Jika pada 2001 hanya 5,9 persen, pada 2010 naik menjadi 17,5 persen. Pada 2013, Riskesdas menemukan fakta konsumsi rokok pada kelompok usia 10-14 tahun mencapai sekitar delapan batang per hari atau 240 batang sebulan.
Artinya, anak-anak kita sudah menghabiskan Rp120 ribu hanya untuk membeli rokok.
Tidak heran, jika Global Youth Tobbaco Survei, pada 2014, menempatkan Indonesia sebagai salah satu negara dengan jumlah perokok anak terbesar di mana 20,3 persen anak sekolah usia 13-15 tahun sudah merokok.

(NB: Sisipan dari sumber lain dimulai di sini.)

-- ==== Sys2Proof/Safety.lean ====
section
/-! DEFINITION. What stays true of the part: the laws the spec states of its tables, counts and queues, as predicates of a state, and
what a reset leaves. Nothing here is used by a meaning. -/

namespace Sys2Proof.Machine

/-! ### Tables -/

/-- Every table is in its canonical form (log 24). -/
def TablesCanonical (s : State) : Prop :=
  s.monitor.sites.canonical SiteRecord.default = true ∧ s.vote.calls.sorted = true ∧ s.loc.entries.sorted = true ∧
    s.loc.loads.canonical 0 = true ∧ s.loc.members.canonical [] = true ∧ (∀ p ∈ s.loc.members, p.2.canonical 0 = true) ∧
    s.loc.emergencies.canonical 0 = true ∧ s.loc.ranges.canonical ClassRange.default = true ∧
    s.reach.rows.canonical GroupRow.default = true ∧ s.egress.control.canonical [] = true ∧ s.egress.voice.canonical [] = true ∧
    s.egress.credits.canonical 0 = true ∧ s.mgmt.counters.canonical Counter.zero = true

/-! ### Configuration -/

/-- The configured fields of a site lie in their ranges (table 4-1). -/
def SiteConfig.inRange (c : SiteConfig) : Prop :=
  -16 ≤ c.offset ∧ c.offset ≤ 15 ∧ -64 ≤ c.bias ∧ c.bias ≤ 63 ∧ c.roamInLimit ≤ 2048 ∧ 100 ≤ c.stallLimit ∧
    c.stallLimit ≤ 60000 ∧ 1 ≤ c.recoveryCount ∧ c.recoveryCount ≤ 7 ∧ 1 ≤ c.initialCredit ∧ c.initialCredit ≤ 255 ∧
    1 ≤ c.releaseThreshold ∧ c.releaseThreshold ≤ 32 ∧ 8 ≤ c.voiceDepth ∧ c.voiceDepth ≤ 96

/-- The fields of a class policy record lie in their ranges (table 2-4). -/
def ClassPolicy.inRange (p : ClassPolicy) : Prop :=
  1 ≤ p.weight ∧ p.weight ≤ 16 ∧ p.decay ≤ 63 ∧ p.hysteresis ≤ 255 ∧ p.dwell ≤ 31 ∧ p.floor ≤ 1008 ∧ 1 ≤ p.shadowHold ∧
    p.shadowHold ≤ 31 ∧ 1 ≤ p.lostLimit ∧ p.lostLimit ≤ 255 ∧ 1 ≤ p.roamTimeout ∧ p.roamTimeout ≤ 15 ∧ p.retryLimit ≤ 3

/-- The fields of the timing record lie in their ranges (table 2-5). -/
def Timing.inRange (t : Timing) : Prop :=
  t.epochAdjust ≤ 63 ∧ t.voteHold ≤ 250 ∧ 2 ≤ t.callHang ∧ t.callHang ≤ 32 ∧ 1 ≤ t.staleLimit ∧ t.staleLimit ≤ 255 ∧
    1 ≤ t.purgeLimit ∧ t.purgeLimit ≤ 255

/-- Every configured record has a number the part has and fields in their ranges (R21, R22, R43 to R46, R68, R70), and no two valid
group rows carry one talkgroup (R105). -/
def ConfigurationInRange (s : State) : Prop :=
  (∀ p ∈ s.monitor.sites, validSite p.1 = true ∧ p.2.cfg.inRange) ∧ (∀ c, (s.loc.policies.policy c).inRange) ∧
    s.loc.timing.inRange ∧
    (∀ p ∈ s.loc.ranges,
      p.1 < 16 ∧ validRadio p.2.first = true ∧ validRadio p.2.last = true ∧ p.2.first ≤ p.2.last) ∧
    (∀ p ∈ s.reach.rows, p.1 < 256 ∧ (p.2.valid = true → p.2.talkgroup ≠ 0 ∧ p.2.talkgroup ≠ 0xFFFF)) ∧
    (∀ p ∈ s.reach.rows, ∀ q ∈ s.reach.rows,
      p.2.valid = true → q.2.valid = true → p.2.talkgroup = q.2.talkgroup → p.1 = q.1)

/-! ### Entries -/

/-- A radio location entry is as tables 1-1 and 1-2, R3, R4 and R49 describe one. -/
def Entry.sound (e : Entry) : Prop :=
  validRadio e.radio = true ∧ e.talkgroup ≠ 0xFFFF ∧ e.dwell ≤ 255 ∧ e.shadow ≤ 255 ∧
    (match e.state with
      | .unattached => e.serving = 0 ∧ e.handover = none
      | .attached | .shadow => validSite e.serving = true ∧ e.handover = none
      | .moving =>
        (e.serving = 0 ∨ validSite e.serving = true) ∧
          ∃ h, e.handover = some h ∧ validSite h.target = true ∧ h.target ≠ e.serving ∧ h.retries ≤ 3 ∧ h.age ≤ 255) ∧
    (e.cands.map (·.site)).Pairwise (· < ·) ∧ e.cands.length ≤ 5 ∧ (∀ c ∈ e.cands, validSite c.site = true ∧ c.score ≤ 1008) ∧
    (e.serving ≠ 0 → ∃ c ∈ e.cands, c.site = e.serving) ∧ (∀ h, e.handover = some h → ∃ c ∈ e.cands, c.site = h.target) ∧
    (∀ f, e.failed = some f → validSite f.site = true ∧ 1 ≤ f.remaining ∧ f.remaining ≤ 8)

/-- Every occupied entry is sound. -/
def EntriesSound (s : State) : Prop := ∀ p ∈ s.loc.entries, p.2.sound

/-- Slots are 0..2047, no two entries share a radio (R1), and only occupied slots wait for a visit (R17). -/
def EntryTableSound (s : State) : Prop :=
  (∀ p ∈ s.loc.entries, p.1 < 2048) ∧ (s.loc.entries.map (·.2.radio)).Nodup ∧ ∀ k ∈ s.loc.visits, (s.entry k).isSome = true

/-- What the blocks were handed of radios names valid radios, and no registration carries talkgroup 65535 (R136, R62). -/
def InboxesSound (s : State) : Prop :=
  (∀ c ∈ s.vote.inbox, validRadio c.radio = true) ∧ (∀ r ∈ s.loc.reports, validRadio r.radio = true) ∧
    ∀ r, LocationFrame.registration r ∈ s.loc.frames → validRadio r.radio = true ∧ r.talkgroup ≠ 0xFFFF

/-- The entry is ATTACHED, SHADOW or MOVING with the site as serving site. -/
def Entry.servedBy (e : Entry) (x : Nat) : Bool := decide (e.state ≠ .unattached) && e.serving == x

/-- The entry is MOVING with the site as target. -/
def Entry.movingTo (e : Entry) (x : Nat) : Bool :=
  decide (e.state = .moving) && (match e.handover with | some h => h.target == x | none => false)

/-- The load of each site is the number of entries it serves plus the number moving to it (R5, R85). -/
def LoadLaw (s : State) : Prop :=
  ∀ x, 1 ≤ x → x ≤ 40 →
    s.load x = (s.loc.entries.countP fun p => p.2.servedBy x) + s.loc.entries.countP fun p => p.2.movingTo x

/-- The member counts and the emergency count of each row (R106, R107): those of an invalid row are 0. -/
def CountLaw (s : State) : Prop :=
  ∀ k,
    (∀ x, 1 ≤ x → x ≤ 40 →
      s.memberCount k x =
        if (s.row k).valid then
          s.loc.entries.countP fun p => p.2.talkgroup == (s.row k).talkgroup && (p.2.servedBy x || p.2.movingTo x)
        else 0) ∧
    s.emergencyCount k =
      if (s.row k).valid then s.loc.entries.countP fun p => p.2.talkgroup == (s.row k).talkgroup && p.2.emergency else 0

/-! ### Time and run state -/

/-- A boundary is awaited exactly in RUN, and LOAD leaves no visit to make (R15, R17). -/
def EpochLaw (s : State) : Prop :=
  (s.mgmt.run = .run ↔ s.loc.boundary.isSome = true) ∧ (s.mgmt.run = .load → s.loc.visits = [])

/-- Under LOCK no batch is in progress (R142, R148). -/
def LockLaw (s : State) : Prop := s.mgmt.lock = true → s.mgmt.batch = none

/-! ### Calls -/

/-- Call records are 0..47 and no two in use share radio and call tag, none is a PING's, copies seen hold at 255, a best copy's
quality is 0..63 (R88, R89). -/
def CallsSound (s : State) : Prop :=
  (∀ p ∈ s.vote.calls,
    p.1 < 48 ∧ p.2.callType ≠ .ping ∧ p.2.copies ≤ 255 ∧ ∀ b, p.2.best = some b → b.quality ≤ 63) ∧
    (s.vote.calls.map fun p => (p.2.radio, p.2.tag)).Nodup

/-! ### Queues -/

/-- The frames held in the lanes of one kind. -/
def heldFrames {α : Type} (lanes : Tab (List α)) : Nat := (lanes.map fun p => p.2.length).sum

/-- The occupied pool slots are the frames held in all lanes and the core queue, at most 1536 (R120). -/
def PoolLaw (s : State) : Prop :=
  s.egress.poolUsed = heldFrames s.egress.control + heldFrames s.egress.voice + s.egress.core.length ∧ s.egress.poolUsed ≤ 1536

/-- No queue holds more than its capacity (R122). -/
def QueueCapacity (s : State) : Prop :=
  (∀ x, (s.controlLane x).length ≤ 16) ∧ (∀ x, (s.voiceLane x).length ≤ 96) ∧ s.egress.core.length ≤ 256

/-! ### Small figures -/

/-- Credits, turn pointer, request queue, invalid symbols, recovery runs, intervals and the batch keep their ranges (R69, R126, R128,
R134, R141, R146). -/
def FiguresInRange (s : State) : Prop :=
  (∀ x, s.credits x ≤ 255) ∧ (1 ≤ s.egress.pointer ∧ s.egress.pointer ≤ 40) ∧ s.mgmt.requests.length ≤ 4 ∧
    (∀ q, (s.portState q).badSymbols ≤ 4) ∧ (∀ x, (s.site x).run ≤ 6 ∧ (s.site x).interval ≤ 65535) ∧
    ∀ b, s.mgmt.batch = some b → b.rest ≠ [] ∧ b.applied + b.rest.length = b.items ∧ b.items ≤ 16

Hasil riset ini juga tidak jauh berbeda dengan Survei Sosial Ekonomi Nasional (Susenas) 2015 yang menyatakan, penduduk Indonesia berusia 15 tahun ke atas yang mengonsumsi rokok sebesar 22,57% di perkotaan dan 25,05% di pedesaan dengan jumlah batang rokok yang dihabiskan selama seminggu mencapai 76 batang di perkotaan dan 80 batang di pedesaan.
"Di Indonesia, orang tua tidak merasa bersalah jika menyuruh anaknya membeli rokok dan menghisap rokok di dekat anaknya. Penjual tidak merasa melanggar hukum menjual rokok kepada anak-anak. Anak-anak kita tanpa rasa takut merokok di ruang-ruang terbuka, dan parahnya semua ini kita anggap hal yang normal. Ingat, mulai 2020 sampai 2030, kita dilimpahi bonus demografi, Indonesia akan diisi lebih banyak penduduk usia produktif. Tetapi jika kondisi ini dibiarkan, negeri ini akan diisi oleh orang-orang berpenyakit kronis,” kata Senator Jakarta ini.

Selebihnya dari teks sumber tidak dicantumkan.